(WHAT YOU HAVE TO DO)
Print every line of the listing below, starting with the line that holds "-- ==== Sys2Proof/Machine/Params.lean" and going on through the line that holds "(notes/assumptions/1); which configurations", both included, and print nothing else.
SOURCE DATA: Begin
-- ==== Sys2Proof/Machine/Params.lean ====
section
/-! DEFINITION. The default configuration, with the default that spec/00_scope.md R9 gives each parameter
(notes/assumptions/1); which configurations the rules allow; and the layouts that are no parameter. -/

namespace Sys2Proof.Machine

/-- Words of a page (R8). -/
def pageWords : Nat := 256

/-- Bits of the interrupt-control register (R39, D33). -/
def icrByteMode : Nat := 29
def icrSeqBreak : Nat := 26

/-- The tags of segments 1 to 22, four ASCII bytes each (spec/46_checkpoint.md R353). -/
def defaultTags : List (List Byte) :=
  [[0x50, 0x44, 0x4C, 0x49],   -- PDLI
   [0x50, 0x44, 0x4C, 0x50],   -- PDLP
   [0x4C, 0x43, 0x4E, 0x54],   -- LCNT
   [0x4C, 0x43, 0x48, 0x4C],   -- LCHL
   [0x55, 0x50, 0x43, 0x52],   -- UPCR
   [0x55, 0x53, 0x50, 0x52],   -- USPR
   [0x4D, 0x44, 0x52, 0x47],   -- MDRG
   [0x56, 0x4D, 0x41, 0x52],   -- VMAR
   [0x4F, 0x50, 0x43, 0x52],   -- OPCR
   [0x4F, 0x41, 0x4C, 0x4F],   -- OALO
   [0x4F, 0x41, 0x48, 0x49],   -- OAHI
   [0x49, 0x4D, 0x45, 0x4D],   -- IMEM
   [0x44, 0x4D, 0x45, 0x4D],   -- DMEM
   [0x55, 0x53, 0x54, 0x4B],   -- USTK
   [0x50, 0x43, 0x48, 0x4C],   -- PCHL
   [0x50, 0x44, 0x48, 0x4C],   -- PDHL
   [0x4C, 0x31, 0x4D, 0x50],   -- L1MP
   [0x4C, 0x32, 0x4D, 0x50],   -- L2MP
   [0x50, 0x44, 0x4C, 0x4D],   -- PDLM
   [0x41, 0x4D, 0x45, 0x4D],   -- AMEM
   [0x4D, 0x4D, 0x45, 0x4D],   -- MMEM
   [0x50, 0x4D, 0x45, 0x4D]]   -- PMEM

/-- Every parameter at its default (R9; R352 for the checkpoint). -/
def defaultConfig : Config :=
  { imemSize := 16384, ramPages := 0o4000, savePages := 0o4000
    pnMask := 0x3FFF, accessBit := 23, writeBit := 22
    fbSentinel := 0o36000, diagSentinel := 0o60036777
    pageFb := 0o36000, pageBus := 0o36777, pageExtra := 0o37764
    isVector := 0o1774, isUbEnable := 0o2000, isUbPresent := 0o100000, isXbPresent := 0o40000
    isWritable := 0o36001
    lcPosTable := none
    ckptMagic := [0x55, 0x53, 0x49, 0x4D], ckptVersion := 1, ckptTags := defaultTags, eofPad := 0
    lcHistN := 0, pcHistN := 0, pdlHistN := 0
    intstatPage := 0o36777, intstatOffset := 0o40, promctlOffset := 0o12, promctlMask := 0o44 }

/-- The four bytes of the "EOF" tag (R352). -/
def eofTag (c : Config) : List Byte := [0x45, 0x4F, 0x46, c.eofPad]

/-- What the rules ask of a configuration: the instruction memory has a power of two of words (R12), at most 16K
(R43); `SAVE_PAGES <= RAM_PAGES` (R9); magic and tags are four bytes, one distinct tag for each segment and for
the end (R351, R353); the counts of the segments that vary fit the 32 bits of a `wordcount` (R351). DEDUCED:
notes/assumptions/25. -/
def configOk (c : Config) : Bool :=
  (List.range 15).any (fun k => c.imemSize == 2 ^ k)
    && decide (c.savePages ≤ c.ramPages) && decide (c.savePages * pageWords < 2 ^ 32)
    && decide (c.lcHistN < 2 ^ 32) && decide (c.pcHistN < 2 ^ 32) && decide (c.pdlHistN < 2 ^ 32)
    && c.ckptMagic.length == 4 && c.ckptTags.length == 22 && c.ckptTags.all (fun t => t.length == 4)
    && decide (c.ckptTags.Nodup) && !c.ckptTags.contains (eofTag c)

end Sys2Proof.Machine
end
SOURCE DATA: End
SOURCE DATA: Begin
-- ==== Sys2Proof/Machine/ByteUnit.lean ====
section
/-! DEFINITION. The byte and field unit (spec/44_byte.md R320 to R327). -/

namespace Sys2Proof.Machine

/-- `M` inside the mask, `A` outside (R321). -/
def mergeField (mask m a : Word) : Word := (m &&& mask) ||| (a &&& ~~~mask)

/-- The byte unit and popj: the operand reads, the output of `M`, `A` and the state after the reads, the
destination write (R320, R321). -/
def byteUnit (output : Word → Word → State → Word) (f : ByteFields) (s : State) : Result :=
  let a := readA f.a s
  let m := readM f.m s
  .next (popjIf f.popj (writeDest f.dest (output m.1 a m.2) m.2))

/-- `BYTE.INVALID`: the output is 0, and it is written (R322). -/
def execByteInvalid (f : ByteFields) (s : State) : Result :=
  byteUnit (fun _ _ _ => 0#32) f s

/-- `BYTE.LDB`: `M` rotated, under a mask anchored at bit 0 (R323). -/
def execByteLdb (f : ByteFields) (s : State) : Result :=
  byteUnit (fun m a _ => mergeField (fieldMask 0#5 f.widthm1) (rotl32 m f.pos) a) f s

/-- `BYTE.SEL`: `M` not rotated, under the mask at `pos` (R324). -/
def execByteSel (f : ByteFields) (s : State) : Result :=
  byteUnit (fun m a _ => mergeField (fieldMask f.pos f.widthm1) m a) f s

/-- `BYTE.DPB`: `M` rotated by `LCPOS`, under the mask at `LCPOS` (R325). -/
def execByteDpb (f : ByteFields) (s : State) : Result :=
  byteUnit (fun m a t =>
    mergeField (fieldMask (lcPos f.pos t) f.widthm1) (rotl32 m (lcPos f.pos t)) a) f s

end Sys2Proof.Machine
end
SOURCE DATA: End
SOURCE DATA: Begin
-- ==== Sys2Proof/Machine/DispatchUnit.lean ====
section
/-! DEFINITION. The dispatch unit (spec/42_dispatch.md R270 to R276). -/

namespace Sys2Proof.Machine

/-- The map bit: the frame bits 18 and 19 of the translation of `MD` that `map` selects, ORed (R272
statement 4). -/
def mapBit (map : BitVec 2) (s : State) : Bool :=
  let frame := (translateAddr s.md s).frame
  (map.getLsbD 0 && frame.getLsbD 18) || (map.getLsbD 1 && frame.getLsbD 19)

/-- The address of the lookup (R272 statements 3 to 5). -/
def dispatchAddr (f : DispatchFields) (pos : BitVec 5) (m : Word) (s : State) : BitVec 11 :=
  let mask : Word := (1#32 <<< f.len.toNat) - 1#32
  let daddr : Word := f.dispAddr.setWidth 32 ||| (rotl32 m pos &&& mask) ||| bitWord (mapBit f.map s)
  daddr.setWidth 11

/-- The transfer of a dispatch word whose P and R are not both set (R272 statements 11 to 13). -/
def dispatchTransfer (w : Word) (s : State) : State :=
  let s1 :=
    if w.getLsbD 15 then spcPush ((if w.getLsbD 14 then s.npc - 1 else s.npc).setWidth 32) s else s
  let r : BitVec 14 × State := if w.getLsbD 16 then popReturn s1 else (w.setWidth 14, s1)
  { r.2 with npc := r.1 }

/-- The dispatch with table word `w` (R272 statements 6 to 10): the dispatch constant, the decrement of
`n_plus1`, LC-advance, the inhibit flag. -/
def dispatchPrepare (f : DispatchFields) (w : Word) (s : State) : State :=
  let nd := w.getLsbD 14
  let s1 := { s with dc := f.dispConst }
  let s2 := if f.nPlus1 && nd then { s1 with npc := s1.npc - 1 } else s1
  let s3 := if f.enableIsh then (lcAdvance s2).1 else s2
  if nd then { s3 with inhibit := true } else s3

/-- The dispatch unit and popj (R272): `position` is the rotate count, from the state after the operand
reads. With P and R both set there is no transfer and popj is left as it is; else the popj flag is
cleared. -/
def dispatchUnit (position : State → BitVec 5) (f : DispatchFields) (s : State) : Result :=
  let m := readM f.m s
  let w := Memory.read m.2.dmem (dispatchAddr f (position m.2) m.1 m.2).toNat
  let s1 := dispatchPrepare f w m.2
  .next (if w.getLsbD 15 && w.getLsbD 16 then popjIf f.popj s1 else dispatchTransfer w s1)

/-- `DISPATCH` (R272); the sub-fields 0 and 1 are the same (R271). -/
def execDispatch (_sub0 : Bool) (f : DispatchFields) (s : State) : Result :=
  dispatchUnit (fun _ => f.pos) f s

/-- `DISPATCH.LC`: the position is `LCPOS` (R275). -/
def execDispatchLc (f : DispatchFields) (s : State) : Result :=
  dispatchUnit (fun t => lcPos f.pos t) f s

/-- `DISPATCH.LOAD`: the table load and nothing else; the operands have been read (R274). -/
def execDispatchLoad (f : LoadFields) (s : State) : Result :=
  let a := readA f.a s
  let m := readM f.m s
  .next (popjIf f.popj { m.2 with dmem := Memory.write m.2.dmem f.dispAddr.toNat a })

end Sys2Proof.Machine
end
SOURCE DATA: End
(THE COMPLETED TASK)
-- ==== Sys2Proof/Machine/Params.lean ====
section
/-! DEFINITION. The default configuration, with the default that spec/00_scope.md R9 gives each parameter
(notes/assumptions/1); which configurations the rules allow; and the layouts that are no parameter. -/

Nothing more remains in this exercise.